(Saved entries)

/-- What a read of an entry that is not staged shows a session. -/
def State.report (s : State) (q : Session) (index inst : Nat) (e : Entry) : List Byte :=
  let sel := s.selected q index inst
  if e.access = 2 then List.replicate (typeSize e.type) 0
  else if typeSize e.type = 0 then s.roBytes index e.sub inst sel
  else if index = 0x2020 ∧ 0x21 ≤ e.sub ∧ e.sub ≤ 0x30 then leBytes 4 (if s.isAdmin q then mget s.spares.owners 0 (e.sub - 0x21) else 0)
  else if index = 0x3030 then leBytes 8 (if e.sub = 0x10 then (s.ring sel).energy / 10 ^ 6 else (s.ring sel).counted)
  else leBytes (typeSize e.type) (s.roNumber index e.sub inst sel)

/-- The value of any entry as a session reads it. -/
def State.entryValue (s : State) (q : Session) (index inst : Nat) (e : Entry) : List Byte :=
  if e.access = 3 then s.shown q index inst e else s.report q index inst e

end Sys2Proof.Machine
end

...

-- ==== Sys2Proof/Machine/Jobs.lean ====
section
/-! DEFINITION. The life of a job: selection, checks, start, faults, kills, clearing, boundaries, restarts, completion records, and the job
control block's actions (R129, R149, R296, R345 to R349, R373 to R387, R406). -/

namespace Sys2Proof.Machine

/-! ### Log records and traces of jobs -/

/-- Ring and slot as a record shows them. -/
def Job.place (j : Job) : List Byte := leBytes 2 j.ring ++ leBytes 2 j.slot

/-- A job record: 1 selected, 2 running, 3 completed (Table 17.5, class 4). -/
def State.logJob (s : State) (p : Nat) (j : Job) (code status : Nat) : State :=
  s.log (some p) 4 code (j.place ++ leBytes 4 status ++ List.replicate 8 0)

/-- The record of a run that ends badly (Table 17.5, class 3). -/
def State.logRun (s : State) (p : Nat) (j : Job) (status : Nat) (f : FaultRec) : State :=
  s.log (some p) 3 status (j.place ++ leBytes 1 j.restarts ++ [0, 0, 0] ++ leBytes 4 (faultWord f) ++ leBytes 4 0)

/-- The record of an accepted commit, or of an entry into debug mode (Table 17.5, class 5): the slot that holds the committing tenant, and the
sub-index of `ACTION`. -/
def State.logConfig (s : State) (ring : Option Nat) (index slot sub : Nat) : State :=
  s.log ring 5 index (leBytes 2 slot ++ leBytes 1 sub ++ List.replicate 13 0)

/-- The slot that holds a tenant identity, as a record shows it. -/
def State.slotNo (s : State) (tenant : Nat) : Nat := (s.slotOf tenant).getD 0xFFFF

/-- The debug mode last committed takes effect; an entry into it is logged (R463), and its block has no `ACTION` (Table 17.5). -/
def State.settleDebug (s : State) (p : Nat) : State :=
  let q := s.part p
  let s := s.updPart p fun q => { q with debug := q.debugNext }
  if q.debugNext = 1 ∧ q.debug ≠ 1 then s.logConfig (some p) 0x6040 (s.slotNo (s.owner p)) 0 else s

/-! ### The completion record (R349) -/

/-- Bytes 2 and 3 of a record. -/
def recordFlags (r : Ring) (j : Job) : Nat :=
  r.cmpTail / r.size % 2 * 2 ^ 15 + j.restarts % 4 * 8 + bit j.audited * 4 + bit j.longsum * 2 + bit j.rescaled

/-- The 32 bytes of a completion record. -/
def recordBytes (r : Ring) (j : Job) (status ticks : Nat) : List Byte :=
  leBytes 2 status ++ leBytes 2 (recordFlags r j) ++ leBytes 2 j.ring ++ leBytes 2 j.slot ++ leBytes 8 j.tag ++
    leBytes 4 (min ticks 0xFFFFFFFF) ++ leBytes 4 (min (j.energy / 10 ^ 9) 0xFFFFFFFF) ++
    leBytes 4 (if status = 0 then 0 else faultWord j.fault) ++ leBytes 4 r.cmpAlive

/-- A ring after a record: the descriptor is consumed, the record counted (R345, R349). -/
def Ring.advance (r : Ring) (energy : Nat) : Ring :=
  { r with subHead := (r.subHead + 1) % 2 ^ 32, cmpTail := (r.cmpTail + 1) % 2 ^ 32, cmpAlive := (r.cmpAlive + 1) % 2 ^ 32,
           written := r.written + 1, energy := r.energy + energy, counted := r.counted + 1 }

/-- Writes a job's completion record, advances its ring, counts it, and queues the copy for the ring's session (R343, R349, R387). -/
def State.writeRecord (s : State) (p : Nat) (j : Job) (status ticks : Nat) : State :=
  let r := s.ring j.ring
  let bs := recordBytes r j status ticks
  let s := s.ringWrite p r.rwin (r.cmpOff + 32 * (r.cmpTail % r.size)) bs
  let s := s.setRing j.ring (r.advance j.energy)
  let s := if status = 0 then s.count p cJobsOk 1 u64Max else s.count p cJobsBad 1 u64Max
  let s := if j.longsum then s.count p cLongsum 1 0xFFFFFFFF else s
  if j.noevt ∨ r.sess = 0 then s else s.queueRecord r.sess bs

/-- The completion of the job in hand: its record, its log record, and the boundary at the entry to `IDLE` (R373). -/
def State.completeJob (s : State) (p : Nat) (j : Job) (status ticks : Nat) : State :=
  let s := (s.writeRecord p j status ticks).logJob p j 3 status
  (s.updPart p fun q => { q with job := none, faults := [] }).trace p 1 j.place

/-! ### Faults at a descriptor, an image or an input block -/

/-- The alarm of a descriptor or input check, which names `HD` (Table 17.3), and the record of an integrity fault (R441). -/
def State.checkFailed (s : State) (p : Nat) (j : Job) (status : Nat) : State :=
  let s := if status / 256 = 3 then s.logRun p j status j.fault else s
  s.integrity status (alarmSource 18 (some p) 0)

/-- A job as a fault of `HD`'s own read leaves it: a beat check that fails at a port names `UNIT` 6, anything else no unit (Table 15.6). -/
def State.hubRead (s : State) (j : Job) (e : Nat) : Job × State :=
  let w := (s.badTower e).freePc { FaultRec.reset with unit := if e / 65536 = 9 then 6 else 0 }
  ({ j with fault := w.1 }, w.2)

**TO DO:** Return only the lines between the one holding "leBytes 4 (min ticks" and the one holding "r with subHead", inclusive, exactly as they appear above.

**RESULT OF THIS EXERCISE:**
    leBytes 4 (min ticks 0xFFFFFFFF) ++ leBytes 4 (min (j.energy / 10 ^ 9) 0xFFFFFFFF) ++
    leBytes 4 (if status = 0 then 0 else faultWord j.fault) ++ leBytes 4 r.cmpAlive

/-- A ring after a record: the descriptor is consumed, the record counted (R345, R349). -/
def Ring.advance (r : Ring) (energy : Nat) : Ring :=
  { r with subHead := (r.subHead + 1) % 2 ^ 32, cmpTail := (r.cmpTail + 1) % 2 ^ 32, cmpAlive := (r.cmpAlive + 1) % 2 ^ 32,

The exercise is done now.